А в 1605 году полыхнула коломенская земля. Беглый холоп Петька Куница сколотил ватагу лихих людей, принялся усадьбы громить, помещиков убивать да богатства делить. Созывал простой народ, обещая воли и справедливости. Многие соблазнились. И Семка не устоял. Обида, затаенная с детства, разгорелась ярким огнем. Все эти годы помнил он ямину, в которой лежали сестренка и мать. Зарубил Семка Спиридона топором, вроде грех на душу взял, а сам, словно на крыльях, помчался лучшей доли искать. Дураком совсем был. Прибился к ватаге Петьки Куницы, который себя уже светлым князем к той поре величал. А там уж и не ватага, а целое войско. Грабили, насиловали, жгли. Затянула Семку кровавая карусель. Покуражились славно, да недолго. Через месяц царский воевода Воротынский разбил в поле восставших крестьян. Петьку Куницу привезли в Москву и четвертовали на Красной площади под вой и крики толпы. Начались облавы и казни. Семка бегал два дня и попался по глупости, вышел из леса хлеба просить. Суд над схваченными мятежниками вершили скорый, дьяк Разбойного приказа смотрел на заключенного и черкал приговор: повесить, посадить на кол или попросту утопить. Семке свезло, лет ему было мало совсем, пожалел его дьяк, может, сына своего вспомнил или просто от душегубства устал. Всыпали Семке сотню плетей, спину до кости ободрали, а он и рад. Главное, жив!

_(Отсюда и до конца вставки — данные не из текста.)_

theorem test_wf6 :
    (Instr.laneTestClear .host 32 0).wf = false ∧ (Instr.laneTestClear .host 0 8).wf = false ∧ (Instr.laneTestClear .host 31 7).wf = true ∧
    (Instr.checkerLock 32 0).wf = false ∧ (Instr.checkerLock 0 8).wf = false ∧ (Instr.checkerLock 31 7).wf = true ∧
    (Instr.checkerLockLoss 32 0 0 0).wf = false ∧ (Instr.checkerLockLoss 0 8 0 0).wf = false ∧ (Instr.checkerLockLoss 31 7 0 0).wf = true ∧
    (Instr.registerWrite .host 0 0 9 0).wf = false ∧ (Instr.registerWrite .host 0 0 8 0).wf = true ∧
    (Instr.busMasterEnableChange 64 true).wf = false ∧ (Instr.busMasterEnableChange 63 true).wf = true ∧
    (Instr.next ⟨64, 0, 0⟩ .good).wf = false ∧ (Instr.next ⟨0, 16, 0⟩ .good).wf = false ∧ (Instr.next ⟨0, 0, 8⟩ .good).wf = false ∧ (Instr.next ⟨63, 15, 7⟩ .good).wf = true ∧
    (Instr.contextEccError ⟨64, 0, 0⟩).wf = false ∧
    (Instr.storeWordRewrite ⟨64, 0, 0, 0⟩).wf = false ∧ (Instr.storeWordRewrite ⟨0, 3, 0, 0⟩).wf = false ∧ (Instr.storeWordRewrite ⟨0, 0, 2, 0⟩).wf = false ∧ (Instr.storeWordRewrite ⟨0, 1, 0, 2048⟩).wf = false ∧ (Instr.storeWordRewrite ⟨63, 0, 1, 16383⟩).wf = true ∧
    (Instr.imgAbort (.cmd 64 0)).wf = false ∧ (Instr.thermalReport [1]).wf = false ∧ (Instr.thermalReport (List.replicate 64 0)).wf = true ∧
    (Instr.domainRelease 4 { memFailed := [160] }).wf = false ∧ (Instr.domainRelease 5 { hbm := [(4, 0, 1)] }).wf = false ∧ (Instr.domainRelease 5 { hbm := [(0, 32, 1)] }).wf = false ∧ (Instr.domainRelease 10 { d2d := [(8, 0, 1)] }).wf = false ∧ (Instr.domainRelease 10 { d2d := [(0, 16, 1)] }).wf = false ∧ (Instr.domainRelease 5 { hbm := [(0, 1, 1), (0, 1, 2)] }).wf = false ∧ (Instr.domainRelease 10 { d2d := [(1, 1, 1), (1, 1, 2)] }).wf = false ∧ (Instr.domainRelease 4 { memFailed := [255] }).wf = true := by
  decide

/-! ### The flash: its regions and its bytes (R340, R341) -/

/-- The corners of the regions. -/
theorem test_flash_regions : flashRegion 0x2FFFFFF = some (.slot 0, 0x2FFFFFF) ∧ flashRegion 0x3000000 = some (.slot 1, 0) ∧
    flashRegion 0x6FFFFFF = some (.golden, 0xFFFFFF) ∧ flashRegion 0x701FFFF = some (.boot 1, 0xFFFF) ∧
    flashRegion 0x7030000 = some (.slotState 1, 0) ∧ flashRegion 0x7FFFFFF = some (.log, 0xFBFFFF) ∧ flashRegion 0x8000000 = none := by
  decide

/-- A record's bytes open with "FVBR", and say what the record says. -/
theorem test_boot_bytes : (bootBytes ⟨7, 1, true, 2, 0, 5, 9, 600⟩).take 9 = [0x46, 0x56, 0x42, 0x52, 7, 0, 0, 0, 0x0B] ∧
    (bootBytes ⟨7, 1, true, 2, 0, 5, 9, 600⟩).length = 128 ∧
    bootRead (bootBytes ⟨7, 1, true, 2, 0, 5, 9, 600⟩) = some ⟨7, 1, true, 2, 0, 5, 9, 600⟩ ∧
    bootRead ((bootBytes ⟨7, 1, true, 2, 0, 5, 9, 600⟩).set 4 8) = none := by
  decide +kernel

/-- A slot state region says the digest, the chunks marked and whether the slot is verified. -/
theorem test_slot_state_bytes : slotStateRead (slotStateBytes (sImg [0, 1] (some 5)) 1) =
      some ((slotDigest (sImg [0, 1] (some 5)) 1).getD 0, [0, 1], false) ∧
    slotStateRead (slotStateBytes State.reset 1) = none := by
  decide +kernel

end Sys2Proof.Tests
end

section
/-! SUPPORT. Sets of parts as lists of parts: what is in the set of a list, and how `Kept` under such a set states a frame. -/

namespace Sys2Proof.Machine

/-- The set of the parts of a list. -/
def partsMask (l : List Part) : Nat := l.foldr (fun p n => Nat.lor p.bit n) 0

/-- The set of every part outside a list. -/
def maskBut (l : List Part) : Nat := Nat.xor (2 ^ 200 * 2 ^ 197 - 1) (partsMask l)

theorem Part.idx_lt (p : Part) : p.idx < 200 + 197 := by
  cases p
  case reg r => have := Reg.lt_all r; simp only [Part.idx]; omega
  case ctr c => have := Ctr.lt_all c; simp only [Part.idx]; omega
  all_goals decide

/-- The parts in the order of their numbers. -/
theorem allParts_getElem_idx (p : Part) : allParts[p.idx]? = some p := by
  cases p
  case reg r => cases r <;> rfl
  case ctr c => cases c <;> rfl
  all_goals rfl

theorem Part.idx_inj {p q : Part} (h : p.idx = q.idx) : p = q :=
  Option.some.inj ((allParts_getElem_idx p).symm.trans (h ▸ allParts_getElem_idx q))

theorem partsMask_testBit (l : List Part) (p : Part) : (partsMask l).testBit p.idx = true ↔ p ∈ l := by
  induction l with
  | nil => simp [partsMask]
  | cons q l ih =>
    have e : partsMask (q :: l) = q.bit ||| partsMask l := rfl
    rw [e, Nat.testBit_or, Bool.or_eq_true, ih, Part.bit_eq, Nat.testBit_two_pow, decide_eq_true_eq, List.mem_cons]
    exact or_congr_left ⟨fun h => (Part.idx_inj h).symm, fun h => h ▸ rfl⟩

theorem maskBut_testBit (l : List Part) (p : Part) : (maskBut l).testBit p.idx = true ↔ p ∉ l := by
  have k := partsMask_testBit l p
  have e : (maskBut l).testBit p.idx = !(partsMask l).testBit p.idx := by
    have a : (2 ^ 200 * 2 ^ 197 - 1).testBit p.idx = true := by
      obtain ⟨n, hn⟩ : ∃ n, n = 200 + 197 := ⟨_, rfl⟩
      rw [← Nat.pow_add, ← hn, Nat.testBit_two_pow_sub_one, hn]
      exact decide_eq_true p.idx_lt
    show ((2 ^ 200 * 2 ^ 197 - 1) ^^^ partsMask l).testBit p.idx = _
    rw [Nat.testBit_xor, a, Bool.true_xor]
  rw [e, Bool.not_eq_true', ← k, Bool.not_eq_true]

/-- A set whose bits are those of another lies within it. -/
theorem Within.of_beq {a b : Nat} (h : Nat.beq (Nat.lor a b) b = true) : Within a b := Nat.eq_of_beq_eq_true h

theorem Within.bit_of_testBit {p : Part} {fr : Nat} (h : fr.testBit p.idx = true) : Within p.bit fr := by
  refine Nat.eq_of_testBit_eq fun i => ?_
  show (p.bit ||| fr).testBit i = fr.testBit i
  rw [Nat.testBit_or, Part.bit_eq, Nat.testBit_two_pow]
  by_cases e : p.idx = i
  · rw [← e, h, Bool.or_true]
  · simp [e]

theorem Within.part {l : List Part} {p : Part} {fr : Nat} (hm : Within (partsMask l) fr) (hp : p ∈ l) : Within p.bit fr :=
  .bit_of_testBit (hm.testBit ((partsMask_testBit l p).2 hp))

/-- A part outside a list is in the set of what is outside it. -/
theorem Within.but {l : List Part} {p : Part} {fr : Nat} (hm : Within (maskBut l) fr) (hp : p ∉ l) : Within p.bit fr :=
  .bit_of_testBit (hm.testBit ((maskBut_testBit l p).2 hp))

theorem Within.all_parts {l : List Part} {fr : Nat} (h : ∀ p ∈ l, Within p.bit fr) : Within (partsMask l) fr := by
  induction l with
  | nil => exact Nat.zero_or fr
  | cons p l ih =>
    show (p.bit ||| partsMask l) ||| fr = fr
    rw [Nat.or_assoc, show partsMask l ||| fr = fr from ih fun q hq => h q (List.mem_cons_of_mem _ hq)]
    exact h p List.mem_cons_self

theorem Within.sublist {l m : List Part} {fr : Nat} (hm : Within (partsMask m) fr) (h : ∀ p ∈ l, p ∈ m) : Within (partsMask l) fr :=
  .all_parts fun p hp => hm.part (h p hp)

theorem Kept.changesOnly {l : List Part} {s t : State} (h : Kept (partsMask l) s t) : ChangesOnly l s t :=
  fun p hp => h.same p (by rw [← Bool.not_eq_true, partsMask_testBit]; exact hp)

/-- What a set leaves out stands. -/
theorem Kept.same_of_but {l : List Part} {s t : State} {p : Part} (h : Kept (maskBut l) s t) (hp : p ∈ l) : p.same s t :=
  h.same p (by rw [← Bool.not_eq_true, maskBut_testBit]; exact fun k => k hp)

/-! ### The block states one by one -/

section
variable {fr : Nat} {z0 t : State}

theorem Kept.setRind (h : Kept fr z0 t) (r : Rind) (ho : r.otp = t.rind.otp) (hf : r.fuses = t.rind.fuses)
    (hm : Within (2 ^ 19) fr) : Kept fr z0 { t with rind := r } :=
  h.build ho hf .same .same .same .same .same .same .same .same .same .same .same .same .same .same .same .same .same .same .same
    (.hit hm) .same .same .same

theorem Kept.setHost (h : Kept fr z0 t) (v : HostSt) (hm : Within (2 ^ 16) fr) : Kept fr z0 { t with host := v } :=
  h.build rfl rfl .same .same .same .same .same .same .same .same .same .same .same .same .same .same .same .same (.hit hm) .same .same
    .same .same .same .same

theorem Kept.setSetup (h : Kept fr z0 t) (v : SetupSt) (hm : Within (2 ^ 21) fr) : Kept fr z0 { t with setup := v } :=
  h.build rfl rfl .same .same .same .same .same .same .same .same .same .same .same .same .same .same .same .same .same .same .same
    .same .same (.hit hm) .same

end

end Sys2Proof.Machine
end

section
/-! SUPPORT. The write of one register: what it can change is its own fields, the bit that reports a refusal, the log of a locked
write, and what the write does beyond its fields. -/

namespace Sys2Proof.Machine

/-- An access under which a written value reaches the field itself, in a register. -/
def Reg.takes (r : Reg) (a : Acc) : Bool := a == .rw || a == .rwp || a == .w1c || (a == .wo && r == .LB_KEY)

/-- A register with a field that a write reaches. -/
def Reg.taken (r : Reg) : Bool := r.table.any (fun p => r.takes p.2.acc)

/-- A register without an action of its own in `regStore`. -/
def Reg.plain (r : Reg) : Bool := r != .TIME_CTL && r != .TRIG_CTL && r != .TALLY_PROG

/-- The parts that a write of a register can change, but for what it does beyond its fields. -/
def writeParts (r : Reg) : List Part :=
  evtParts ++ [.reg .GLOBAL_STATUS, .reg .LOCK_LOG] ++ (if r.taken then [.reg r] else []) ++
    (regErrBit r 0).toList.map (fun e => .reg e.1.reg) ++ (if r.whole then [.setup] else [])

/-- What an accepted write does beyond its fields, page by page. -/
def afterWrite (s0 s : State) (w : RegWrite) : State :=
  afterHost s0 (afterWhey s0 (afterTime (afterFlow s0 (afterBuf s0 (afterSep s0 (afterPort s0 s w) w) w) w) w) w) w

theorem acceptWrite_eq (s0 : State) (w : RegWrite) :
    acceptWrite s0 w = evtUpdate (afterWrite s0 (applyFields s0 w) w) := rfl

/-- A register's table lists its own fields. -/
theorem table_reg (r : Reg) : ∀ p ∈ r.table, p.1.reg = r := by cases r <;> decide

/-- The bit that reports a refusal is one field for all instances of a register. -/
theorem regErrBit_map_fst (r : Reg) (i j : Nat) : (regErrBit r i).map Prod.fst = (regErrBit r j).map Prod.fst := by
  cases r <;> rfl

theorem regStore_of_plain {r : Reg} (h : r.plain = true) (s : State) (req : Requester) (i off v mask : Nat) :
    regStore s req r i off v mask =
      let w : RegWrite := ⟨r, i, merged (regRaw s r i) v mask, v &&& mask⟩
      if s.fbit .SETUP_LOCK_lock 0 && changesRwp s w then (lockLog s req off 0).event .GLOBAL_STATUS_lock_violation 0
      else if regRefused s r i w.v mask then refuseWrite s r i else acceptWrite s w := by
  unfold regStore
  split
  case h_1 | h_2 | h_3 => cases h
  case h_4 => rfl

section
variable {fr : Nat} {z0 s : State} {r : Reg}

theorem applyField_of_not_takes (s : State) (w : RegWrite) {p : Fld × FldInfo} (h : w.r.takes p.2.acc = false) :
    applyField s w p = s := by
  refine List.foldl_fixed' (fun c => ?_) _
  cases k : p.2.acc <;> rw [k] at h
  case rw | rwp | w1c => cases h
  case wo => exact if_neg fun e => by rw [e] at h; cases h

theorem applyField_keptAt {w : RegWrite} {p : Fld × FldInfo} (hp : Within (Part.bit (.reg p.1.reg)) fr) (h : Kept fr z0 s) :
    Kept fr z0 (applyField s w p) := by
  refine Kept.foldl (fun s c h => ?_) h
  have k (v : Nat) : Kept fr z0 (s.fset p.1 (w.i * p.2.reps + c) v) := Kept.field _ _ _ h hp
  dsimp only
  split
  · exact k _
  · exact k _
  · exact Kept.ite (fun _ => k _) (fun _ => h)
  · exact Kept.ite (fun _ => k _) (fun _ => h)
  all_goals exact h

theorem applyFields_keptAt {w : RegWrite} (hw : w.r.taken = true → Within (Part.bit (.reg w.r)) fr) (h : Kept fr z0 s) :
    Kept fr z0 (applyFields s w) := by
  refine Kept.foldlMem (fun s p hp h => ?_) h
  cases ht : w.r.takes p.2.acc with
  | false => rw [applyField_of_not_takes s w ht]; exact h
  | true =>
    refine applyField_keptAt ?_ h
    rw [table_reg w.r p hp]
    exact hw (List.any_eq_true.2 ⟨p, hp, ht⟩)

/-- What the event bits need of a write's parts. -/
theorem Within.writeEvt (hm : Within (partsMask (writeParts r)) fr) : Within 0x80000410004 fr :=
  Within.trans rfl (hm.sublist (l := evtParts) fun p hp => by simp [writeParts, hp])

Попал холопом к тому самому воеводе Воротынскому, в крохотное селишко Пахомово на границе тверского уезда и новгородской земли. Вернулся к тому, от чего убежал. Не роптал, не перечил, делал, что велено. Тихий работящий парень приглянулся тиуну. Через два года Семку обженили на крепостной девке Аксинье, робкой, послушной и не особо красивой. Была Аксинья полноватенькой, широкобедрой и невысокого роста, волосы прятала под платок и в глаза не смотрела. Не понравилась Семке она. Но говорят ведь: «Стерпится – слюбится» – так и вышло у них. Поначалу сторонились друг дружки, гасили лучину, забираясь в постель, слово лишнее боялись сказать. А потом и не заметили, как прикипели. Что-то выстраданное породнило и сблизило их. Семка не пил, не гулял, работал за троих, жену молодую не обижал. И Аксинья вдруг расцвела, из пугливого недоросля превратившись в ласковую, фигуристую, симпатичную бабу. В их крохотной клетушке с худыми стенами поселилось тихое счастье. Аксинья родила сыночка Ванятку и дочку Настеньку, а Семка, помня науку покойника Спиридона, начал потихонечку деньги на выкуп копить.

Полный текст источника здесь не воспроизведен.